▸ RECORDS TO USE
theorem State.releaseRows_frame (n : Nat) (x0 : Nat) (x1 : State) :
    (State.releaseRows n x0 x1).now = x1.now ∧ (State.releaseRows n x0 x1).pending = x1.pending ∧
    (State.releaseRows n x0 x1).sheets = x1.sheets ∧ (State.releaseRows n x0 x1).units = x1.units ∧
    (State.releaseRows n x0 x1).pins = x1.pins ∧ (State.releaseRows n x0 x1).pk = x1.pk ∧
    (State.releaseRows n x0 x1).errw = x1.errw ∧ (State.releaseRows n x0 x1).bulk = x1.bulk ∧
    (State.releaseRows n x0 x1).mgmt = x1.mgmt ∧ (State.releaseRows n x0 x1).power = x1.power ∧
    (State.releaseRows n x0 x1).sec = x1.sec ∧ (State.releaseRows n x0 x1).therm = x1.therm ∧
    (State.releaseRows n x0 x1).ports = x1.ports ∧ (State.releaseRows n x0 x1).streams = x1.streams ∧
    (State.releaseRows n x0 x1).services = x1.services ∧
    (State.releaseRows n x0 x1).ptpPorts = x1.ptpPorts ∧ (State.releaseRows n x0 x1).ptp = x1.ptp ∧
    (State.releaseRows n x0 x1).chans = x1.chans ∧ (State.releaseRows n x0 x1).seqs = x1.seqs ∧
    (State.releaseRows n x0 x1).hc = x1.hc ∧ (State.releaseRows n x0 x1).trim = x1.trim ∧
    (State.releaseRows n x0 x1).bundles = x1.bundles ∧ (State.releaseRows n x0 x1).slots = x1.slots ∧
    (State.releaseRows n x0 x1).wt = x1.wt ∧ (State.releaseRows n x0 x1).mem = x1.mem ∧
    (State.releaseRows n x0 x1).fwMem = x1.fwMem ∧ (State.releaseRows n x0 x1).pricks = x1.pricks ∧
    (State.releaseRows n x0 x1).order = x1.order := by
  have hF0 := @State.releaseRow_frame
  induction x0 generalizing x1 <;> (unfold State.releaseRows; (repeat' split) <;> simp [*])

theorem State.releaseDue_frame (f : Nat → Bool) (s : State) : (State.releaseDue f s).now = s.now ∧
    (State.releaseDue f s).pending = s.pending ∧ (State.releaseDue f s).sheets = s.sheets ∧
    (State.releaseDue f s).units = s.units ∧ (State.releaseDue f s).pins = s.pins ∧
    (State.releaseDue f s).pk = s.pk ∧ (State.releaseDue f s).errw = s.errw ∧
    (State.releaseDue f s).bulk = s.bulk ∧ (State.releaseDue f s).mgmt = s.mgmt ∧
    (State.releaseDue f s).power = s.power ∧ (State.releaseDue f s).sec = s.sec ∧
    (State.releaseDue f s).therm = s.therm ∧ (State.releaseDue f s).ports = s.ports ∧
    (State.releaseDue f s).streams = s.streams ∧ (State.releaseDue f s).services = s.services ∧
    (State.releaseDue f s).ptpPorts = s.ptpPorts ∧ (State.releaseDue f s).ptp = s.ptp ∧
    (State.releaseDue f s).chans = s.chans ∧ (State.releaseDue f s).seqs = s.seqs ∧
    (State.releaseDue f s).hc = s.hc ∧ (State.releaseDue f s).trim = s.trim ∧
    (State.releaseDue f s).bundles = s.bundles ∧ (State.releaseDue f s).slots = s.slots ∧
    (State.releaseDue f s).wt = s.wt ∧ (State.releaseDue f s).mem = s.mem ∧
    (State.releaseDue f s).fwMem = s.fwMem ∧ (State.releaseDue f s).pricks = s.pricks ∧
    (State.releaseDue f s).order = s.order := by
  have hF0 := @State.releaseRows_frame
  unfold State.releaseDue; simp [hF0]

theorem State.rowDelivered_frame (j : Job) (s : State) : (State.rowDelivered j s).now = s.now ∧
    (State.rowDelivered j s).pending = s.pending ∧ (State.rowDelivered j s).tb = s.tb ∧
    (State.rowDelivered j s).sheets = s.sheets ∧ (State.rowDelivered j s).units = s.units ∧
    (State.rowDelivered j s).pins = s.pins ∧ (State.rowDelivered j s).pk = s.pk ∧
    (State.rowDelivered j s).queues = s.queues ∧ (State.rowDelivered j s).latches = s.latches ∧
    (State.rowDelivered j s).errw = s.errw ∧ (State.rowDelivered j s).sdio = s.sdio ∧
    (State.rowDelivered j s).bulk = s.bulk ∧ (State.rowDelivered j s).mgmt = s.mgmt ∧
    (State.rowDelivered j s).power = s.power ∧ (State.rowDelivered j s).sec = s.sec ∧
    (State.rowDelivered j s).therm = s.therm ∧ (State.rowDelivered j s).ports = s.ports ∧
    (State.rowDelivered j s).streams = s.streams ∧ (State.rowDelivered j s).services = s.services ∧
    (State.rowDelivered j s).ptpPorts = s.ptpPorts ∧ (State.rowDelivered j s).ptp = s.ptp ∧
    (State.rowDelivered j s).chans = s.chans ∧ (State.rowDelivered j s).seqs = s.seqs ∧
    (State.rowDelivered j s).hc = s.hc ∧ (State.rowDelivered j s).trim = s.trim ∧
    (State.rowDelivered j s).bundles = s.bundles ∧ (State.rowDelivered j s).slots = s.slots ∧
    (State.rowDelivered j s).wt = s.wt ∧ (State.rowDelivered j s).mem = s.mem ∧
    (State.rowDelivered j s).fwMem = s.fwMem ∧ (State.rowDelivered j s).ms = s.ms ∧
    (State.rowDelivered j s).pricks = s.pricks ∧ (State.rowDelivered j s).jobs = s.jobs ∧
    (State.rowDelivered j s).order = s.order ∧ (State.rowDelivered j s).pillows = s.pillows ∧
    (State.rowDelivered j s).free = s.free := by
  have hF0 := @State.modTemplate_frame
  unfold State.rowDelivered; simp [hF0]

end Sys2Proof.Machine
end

==

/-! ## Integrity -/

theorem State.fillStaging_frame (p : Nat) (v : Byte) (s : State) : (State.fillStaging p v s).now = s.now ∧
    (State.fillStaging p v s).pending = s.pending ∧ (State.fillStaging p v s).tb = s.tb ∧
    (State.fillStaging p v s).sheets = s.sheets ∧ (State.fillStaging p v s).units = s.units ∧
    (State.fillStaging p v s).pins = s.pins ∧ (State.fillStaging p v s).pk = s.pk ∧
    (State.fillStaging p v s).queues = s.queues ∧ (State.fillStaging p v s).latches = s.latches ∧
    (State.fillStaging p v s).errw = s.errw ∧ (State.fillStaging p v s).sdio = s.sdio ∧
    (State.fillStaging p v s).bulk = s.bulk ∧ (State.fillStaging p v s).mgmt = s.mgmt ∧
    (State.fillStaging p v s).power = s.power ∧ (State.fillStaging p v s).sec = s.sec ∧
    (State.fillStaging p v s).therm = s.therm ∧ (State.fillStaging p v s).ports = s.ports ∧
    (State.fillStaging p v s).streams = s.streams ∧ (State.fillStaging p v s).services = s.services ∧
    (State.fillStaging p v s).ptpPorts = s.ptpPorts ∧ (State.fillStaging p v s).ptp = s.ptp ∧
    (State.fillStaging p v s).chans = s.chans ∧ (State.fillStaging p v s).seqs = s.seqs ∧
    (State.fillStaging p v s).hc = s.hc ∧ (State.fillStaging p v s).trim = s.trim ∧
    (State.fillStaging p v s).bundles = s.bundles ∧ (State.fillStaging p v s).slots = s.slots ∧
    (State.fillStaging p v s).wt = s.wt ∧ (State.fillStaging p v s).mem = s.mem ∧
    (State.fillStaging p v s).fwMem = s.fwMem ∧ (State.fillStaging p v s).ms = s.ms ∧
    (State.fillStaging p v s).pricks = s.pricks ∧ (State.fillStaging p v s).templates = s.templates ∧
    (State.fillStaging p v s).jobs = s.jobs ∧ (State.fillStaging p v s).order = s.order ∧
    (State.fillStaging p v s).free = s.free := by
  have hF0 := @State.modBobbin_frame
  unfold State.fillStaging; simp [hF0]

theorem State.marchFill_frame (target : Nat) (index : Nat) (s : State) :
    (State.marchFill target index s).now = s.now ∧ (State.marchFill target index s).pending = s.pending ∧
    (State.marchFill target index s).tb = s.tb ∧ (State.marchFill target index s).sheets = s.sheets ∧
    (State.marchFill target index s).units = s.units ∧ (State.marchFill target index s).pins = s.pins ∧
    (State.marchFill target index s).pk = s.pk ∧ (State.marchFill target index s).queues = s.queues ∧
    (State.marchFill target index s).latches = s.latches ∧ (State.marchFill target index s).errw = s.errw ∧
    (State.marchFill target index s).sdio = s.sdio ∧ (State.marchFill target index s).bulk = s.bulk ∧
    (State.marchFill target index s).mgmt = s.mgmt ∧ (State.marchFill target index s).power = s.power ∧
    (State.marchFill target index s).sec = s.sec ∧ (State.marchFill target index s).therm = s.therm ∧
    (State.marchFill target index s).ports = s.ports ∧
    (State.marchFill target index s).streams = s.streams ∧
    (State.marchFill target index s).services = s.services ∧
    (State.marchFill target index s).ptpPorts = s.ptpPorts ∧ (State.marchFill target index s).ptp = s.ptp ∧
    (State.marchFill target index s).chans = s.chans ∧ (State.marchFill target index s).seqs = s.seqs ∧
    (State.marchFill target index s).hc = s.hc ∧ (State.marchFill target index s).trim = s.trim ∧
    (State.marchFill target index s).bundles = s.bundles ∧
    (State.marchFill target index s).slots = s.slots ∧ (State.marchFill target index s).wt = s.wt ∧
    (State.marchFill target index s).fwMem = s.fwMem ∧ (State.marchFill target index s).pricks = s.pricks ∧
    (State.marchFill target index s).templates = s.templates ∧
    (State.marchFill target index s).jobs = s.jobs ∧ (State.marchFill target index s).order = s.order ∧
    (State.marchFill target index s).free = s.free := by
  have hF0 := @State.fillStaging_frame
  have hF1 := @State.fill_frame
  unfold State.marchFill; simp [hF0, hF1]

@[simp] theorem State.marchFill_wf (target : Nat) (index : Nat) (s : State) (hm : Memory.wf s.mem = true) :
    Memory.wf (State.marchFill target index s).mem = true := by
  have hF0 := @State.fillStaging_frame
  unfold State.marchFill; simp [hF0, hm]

---

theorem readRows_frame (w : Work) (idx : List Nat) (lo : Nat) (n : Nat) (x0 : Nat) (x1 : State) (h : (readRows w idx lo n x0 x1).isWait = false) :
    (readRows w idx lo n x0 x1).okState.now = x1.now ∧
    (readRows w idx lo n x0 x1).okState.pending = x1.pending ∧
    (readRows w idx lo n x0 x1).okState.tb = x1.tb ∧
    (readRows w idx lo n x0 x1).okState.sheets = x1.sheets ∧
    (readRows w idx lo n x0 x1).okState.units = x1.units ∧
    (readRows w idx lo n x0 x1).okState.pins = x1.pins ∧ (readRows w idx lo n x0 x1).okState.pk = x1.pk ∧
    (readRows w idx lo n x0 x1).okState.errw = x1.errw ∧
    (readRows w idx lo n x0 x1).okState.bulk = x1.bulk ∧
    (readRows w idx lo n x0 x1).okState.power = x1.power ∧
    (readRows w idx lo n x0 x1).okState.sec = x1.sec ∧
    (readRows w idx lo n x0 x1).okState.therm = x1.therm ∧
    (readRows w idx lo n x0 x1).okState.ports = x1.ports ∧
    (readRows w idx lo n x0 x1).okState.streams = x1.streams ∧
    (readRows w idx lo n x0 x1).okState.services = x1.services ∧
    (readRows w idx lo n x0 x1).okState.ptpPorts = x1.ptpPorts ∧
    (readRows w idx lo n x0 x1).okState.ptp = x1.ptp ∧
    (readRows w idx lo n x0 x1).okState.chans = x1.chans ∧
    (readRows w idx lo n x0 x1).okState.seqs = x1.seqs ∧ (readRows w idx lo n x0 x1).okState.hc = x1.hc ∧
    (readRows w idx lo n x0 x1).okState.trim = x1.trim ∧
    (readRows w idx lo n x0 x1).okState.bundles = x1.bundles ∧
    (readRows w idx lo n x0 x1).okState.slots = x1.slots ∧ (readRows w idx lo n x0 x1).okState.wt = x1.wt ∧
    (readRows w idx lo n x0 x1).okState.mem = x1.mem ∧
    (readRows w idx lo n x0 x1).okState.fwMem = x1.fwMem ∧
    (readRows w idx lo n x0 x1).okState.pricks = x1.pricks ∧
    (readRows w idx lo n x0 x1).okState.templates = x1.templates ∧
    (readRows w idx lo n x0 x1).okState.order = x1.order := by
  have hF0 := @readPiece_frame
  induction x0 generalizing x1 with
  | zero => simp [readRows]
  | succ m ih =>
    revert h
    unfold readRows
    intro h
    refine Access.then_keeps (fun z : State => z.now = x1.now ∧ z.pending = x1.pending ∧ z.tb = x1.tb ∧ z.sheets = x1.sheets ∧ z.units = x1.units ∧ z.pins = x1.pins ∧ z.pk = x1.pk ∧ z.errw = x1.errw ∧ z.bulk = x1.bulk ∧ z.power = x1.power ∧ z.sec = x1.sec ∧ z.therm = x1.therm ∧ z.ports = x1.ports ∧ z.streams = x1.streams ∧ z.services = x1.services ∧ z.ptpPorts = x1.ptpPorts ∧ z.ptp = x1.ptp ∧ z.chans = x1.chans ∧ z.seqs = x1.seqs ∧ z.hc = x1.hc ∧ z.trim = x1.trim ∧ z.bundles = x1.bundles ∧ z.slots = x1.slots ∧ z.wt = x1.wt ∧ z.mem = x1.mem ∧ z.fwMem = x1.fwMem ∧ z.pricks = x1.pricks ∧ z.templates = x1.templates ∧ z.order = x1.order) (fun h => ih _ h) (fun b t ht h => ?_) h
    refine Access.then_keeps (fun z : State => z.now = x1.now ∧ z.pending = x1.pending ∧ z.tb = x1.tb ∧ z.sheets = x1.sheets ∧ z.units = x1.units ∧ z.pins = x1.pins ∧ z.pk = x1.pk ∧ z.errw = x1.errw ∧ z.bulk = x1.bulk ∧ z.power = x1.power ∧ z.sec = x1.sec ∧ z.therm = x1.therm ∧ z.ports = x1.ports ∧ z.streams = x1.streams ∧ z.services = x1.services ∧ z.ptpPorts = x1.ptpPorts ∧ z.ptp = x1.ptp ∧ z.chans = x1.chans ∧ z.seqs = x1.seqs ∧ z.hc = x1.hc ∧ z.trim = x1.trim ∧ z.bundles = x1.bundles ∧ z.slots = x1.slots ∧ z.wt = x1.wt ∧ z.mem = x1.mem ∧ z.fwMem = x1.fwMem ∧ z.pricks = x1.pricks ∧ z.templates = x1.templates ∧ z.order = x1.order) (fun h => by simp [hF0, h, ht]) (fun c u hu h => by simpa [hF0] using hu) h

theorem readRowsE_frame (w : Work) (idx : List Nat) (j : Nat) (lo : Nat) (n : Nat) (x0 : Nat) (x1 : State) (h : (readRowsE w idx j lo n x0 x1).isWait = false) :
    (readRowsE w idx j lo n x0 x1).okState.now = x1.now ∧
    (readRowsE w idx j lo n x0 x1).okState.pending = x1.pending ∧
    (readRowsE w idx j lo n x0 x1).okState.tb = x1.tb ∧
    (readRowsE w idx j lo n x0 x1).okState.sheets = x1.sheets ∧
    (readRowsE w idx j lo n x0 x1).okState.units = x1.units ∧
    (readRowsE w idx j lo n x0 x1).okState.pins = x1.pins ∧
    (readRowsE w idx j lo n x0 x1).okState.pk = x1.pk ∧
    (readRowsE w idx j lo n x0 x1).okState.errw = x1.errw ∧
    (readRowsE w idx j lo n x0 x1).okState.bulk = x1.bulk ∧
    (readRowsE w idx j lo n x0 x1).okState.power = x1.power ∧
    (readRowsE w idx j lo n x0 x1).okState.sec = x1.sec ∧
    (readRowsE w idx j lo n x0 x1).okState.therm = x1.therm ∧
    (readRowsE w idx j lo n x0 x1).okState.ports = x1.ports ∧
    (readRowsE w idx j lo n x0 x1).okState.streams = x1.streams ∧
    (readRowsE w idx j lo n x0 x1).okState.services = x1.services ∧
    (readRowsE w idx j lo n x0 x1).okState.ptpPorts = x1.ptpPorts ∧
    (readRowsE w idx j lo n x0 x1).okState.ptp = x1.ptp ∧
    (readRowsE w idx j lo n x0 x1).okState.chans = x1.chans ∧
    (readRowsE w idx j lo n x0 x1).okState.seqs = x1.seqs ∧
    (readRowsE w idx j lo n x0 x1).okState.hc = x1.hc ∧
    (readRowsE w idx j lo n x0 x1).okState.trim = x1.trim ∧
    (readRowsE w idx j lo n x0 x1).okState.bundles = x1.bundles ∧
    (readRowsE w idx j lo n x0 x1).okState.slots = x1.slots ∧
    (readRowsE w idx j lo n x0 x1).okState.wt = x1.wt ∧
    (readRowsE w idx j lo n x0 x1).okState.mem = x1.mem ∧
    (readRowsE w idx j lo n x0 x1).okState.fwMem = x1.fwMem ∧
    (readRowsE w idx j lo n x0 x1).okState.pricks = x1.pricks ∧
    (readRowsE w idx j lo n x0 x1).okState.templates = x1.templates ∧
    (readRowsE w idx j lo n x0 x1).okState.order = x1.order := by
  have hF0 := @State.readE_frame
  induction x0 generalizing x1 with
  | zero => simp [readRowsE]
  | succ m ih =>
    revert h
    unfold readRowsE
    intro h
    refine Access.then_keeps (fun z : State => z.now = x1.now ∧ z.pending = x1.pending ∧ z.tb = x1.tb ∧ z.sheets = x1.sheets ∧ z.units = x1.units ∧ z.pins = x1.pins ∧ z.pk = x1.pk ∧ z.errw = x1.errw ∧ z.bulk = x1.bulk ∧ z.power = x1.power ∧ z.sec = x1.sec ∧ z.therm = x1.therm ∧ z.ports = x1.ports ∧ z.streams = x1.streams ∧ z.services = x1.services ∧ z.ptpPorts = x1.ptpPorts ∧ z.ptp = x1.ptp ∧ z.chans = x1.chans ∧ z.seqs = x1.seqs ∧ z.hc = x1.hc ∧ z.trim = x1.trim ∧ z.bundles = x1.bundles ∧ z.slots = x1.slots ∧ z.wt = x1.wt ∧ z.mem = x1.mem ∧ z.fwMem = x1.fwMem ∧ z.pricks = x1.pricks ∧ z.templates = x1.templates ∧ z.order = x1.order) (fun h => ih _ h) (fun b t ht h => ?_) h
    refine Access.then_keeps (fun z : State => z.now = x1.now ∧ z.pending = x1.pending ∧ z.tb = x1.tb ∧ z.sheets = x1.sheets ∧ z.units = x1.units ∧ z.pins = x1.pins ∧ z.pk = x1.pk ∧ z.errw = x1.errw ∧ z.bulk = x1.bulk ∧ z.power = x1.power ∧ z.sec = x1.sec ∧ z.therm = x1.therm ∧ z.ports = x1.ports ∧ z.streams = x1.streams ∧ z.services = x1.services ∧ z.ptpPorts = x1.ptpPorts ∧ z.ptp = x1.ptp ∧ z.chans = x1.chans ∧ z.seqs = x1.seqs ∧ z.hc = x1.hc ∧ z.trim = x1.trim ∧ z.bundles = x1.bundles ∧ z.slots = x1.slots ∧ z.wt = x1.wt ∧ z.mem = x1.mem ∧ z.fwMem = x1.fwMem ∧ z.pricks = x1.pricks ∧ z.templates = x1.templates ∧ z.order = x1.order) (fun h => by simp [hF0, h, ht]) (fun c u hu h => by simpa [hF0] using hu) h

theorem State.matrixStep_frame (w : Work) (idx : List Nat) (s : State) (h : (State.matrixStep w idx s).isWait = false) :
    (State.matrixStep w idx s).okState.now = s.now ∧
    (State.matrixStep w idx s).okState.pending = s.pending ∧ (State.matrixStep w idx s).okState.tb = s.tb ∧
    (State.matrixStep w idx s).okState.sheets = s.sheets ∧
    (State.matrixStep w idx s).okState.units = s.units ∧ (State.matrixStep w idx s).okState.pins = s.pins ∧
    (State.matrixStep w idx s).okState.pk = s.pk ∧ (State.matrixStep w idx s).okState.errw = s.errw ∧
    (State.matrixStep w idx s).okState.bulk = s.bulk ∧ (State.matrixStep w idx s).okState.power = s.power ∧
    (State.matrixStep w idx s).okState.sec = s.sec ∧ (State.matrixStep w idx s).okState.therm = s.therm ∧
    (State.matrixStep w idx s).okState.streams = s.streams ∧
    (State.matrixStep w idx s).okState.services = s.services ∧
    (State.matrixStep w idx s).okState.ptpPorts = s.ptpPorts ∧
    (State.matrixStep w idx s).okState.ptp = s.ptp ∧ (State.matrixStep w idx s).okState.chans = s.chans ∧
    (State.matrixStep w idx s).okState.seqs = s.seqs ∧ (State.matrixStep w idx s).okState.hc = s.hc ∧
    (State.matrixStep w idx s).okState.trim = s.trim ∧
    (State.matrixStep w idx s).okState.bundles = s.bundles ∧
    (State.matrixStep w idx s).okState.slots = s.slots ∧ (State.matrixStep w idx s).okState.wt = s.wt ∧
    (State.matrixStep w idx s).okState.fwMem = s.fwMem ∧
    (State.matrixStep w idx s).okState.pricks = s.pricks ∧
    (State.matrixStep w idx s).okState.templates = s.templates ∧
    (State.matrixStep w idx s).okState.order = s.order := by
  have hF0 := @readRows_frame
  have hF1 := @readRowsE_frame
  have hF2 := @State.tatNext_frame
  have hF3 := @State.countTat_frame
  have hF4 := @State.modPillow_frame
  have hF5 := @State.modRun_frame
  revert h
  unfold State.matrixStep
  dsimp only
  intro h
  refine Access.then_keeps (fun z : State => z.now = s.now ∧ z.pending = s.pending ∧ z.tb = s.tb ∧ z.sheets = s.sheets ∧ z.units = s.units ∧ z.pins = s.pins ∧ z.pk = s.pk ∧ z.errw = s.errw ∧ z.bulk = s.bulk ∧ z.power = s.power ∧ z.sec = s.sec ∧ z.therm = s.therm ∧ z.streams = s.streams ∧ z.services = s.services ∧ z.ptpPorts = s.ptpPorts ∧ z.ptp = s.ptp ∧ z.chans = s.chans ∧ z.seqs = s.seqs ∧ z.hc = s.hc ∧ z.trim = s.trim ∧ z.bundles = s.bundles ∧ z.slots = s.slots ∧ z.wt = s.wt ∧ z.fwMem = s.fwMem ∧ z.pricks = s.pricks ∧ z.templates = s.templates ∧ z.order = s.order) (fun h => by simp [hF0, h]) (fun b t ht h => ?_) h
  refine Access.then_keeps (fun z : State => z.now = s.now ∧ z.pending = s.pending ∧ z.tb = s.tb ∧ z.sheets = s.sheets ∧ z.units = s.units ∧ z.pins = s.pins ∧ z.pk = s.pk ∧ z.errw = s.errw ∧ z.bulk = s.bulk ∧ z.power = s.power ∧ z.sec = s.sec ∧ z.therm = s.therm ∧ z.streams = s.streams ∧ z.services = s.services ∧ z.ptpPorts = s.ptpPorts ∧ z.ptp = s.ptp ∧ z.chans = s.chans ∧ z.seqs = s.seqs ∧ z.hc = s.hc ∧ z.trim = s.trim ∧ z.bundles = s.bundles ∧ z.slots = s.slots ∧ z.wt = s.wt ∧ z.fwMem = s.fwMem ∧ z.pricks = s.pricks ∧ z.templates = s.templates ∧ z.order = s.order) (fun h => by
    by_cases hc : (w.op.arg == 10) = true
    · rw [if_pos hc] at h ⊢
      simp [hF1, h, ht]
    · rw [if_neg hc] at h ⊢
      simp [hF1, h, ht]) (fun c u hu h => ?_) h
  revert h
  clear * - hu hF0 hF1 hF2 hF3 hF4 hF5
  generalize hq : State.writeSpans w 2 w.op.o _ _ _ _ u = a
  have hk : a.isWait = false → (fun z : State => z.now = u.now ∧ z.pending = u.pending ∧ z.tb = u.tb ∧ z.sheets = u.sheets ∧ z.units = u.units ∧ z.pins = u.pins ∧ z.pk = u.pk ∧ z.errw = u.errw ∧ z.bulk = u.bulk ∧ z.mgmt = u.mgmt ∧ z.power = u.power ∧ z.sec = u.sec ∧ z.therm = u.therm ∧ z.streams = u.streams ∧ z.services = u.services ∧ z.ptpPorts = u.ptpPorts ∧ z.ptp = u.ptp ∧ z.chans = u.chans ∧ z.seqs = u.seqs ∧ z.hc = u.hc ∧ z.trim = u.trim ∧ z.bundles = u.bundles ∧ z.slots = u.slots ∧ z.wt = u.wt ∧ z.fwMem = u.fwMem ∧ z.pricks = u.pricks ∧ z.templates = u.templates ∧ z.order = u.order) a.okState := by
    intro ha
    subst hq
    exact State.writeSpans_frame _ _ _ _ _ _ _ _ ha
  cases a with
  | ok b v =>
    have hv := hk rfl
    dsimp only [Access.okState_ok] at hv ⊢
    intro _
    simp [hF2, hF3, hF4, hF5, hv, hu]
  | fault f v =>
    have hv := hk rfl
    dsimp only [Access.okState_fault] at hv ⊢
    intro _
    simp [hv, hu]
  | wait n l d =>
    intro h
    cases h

▸ WHAT TO DO
Tally the lines of the entries above that hold the word "latches"; the number is the whole answer.

▸ SOLUTION FOR THIS TASK
3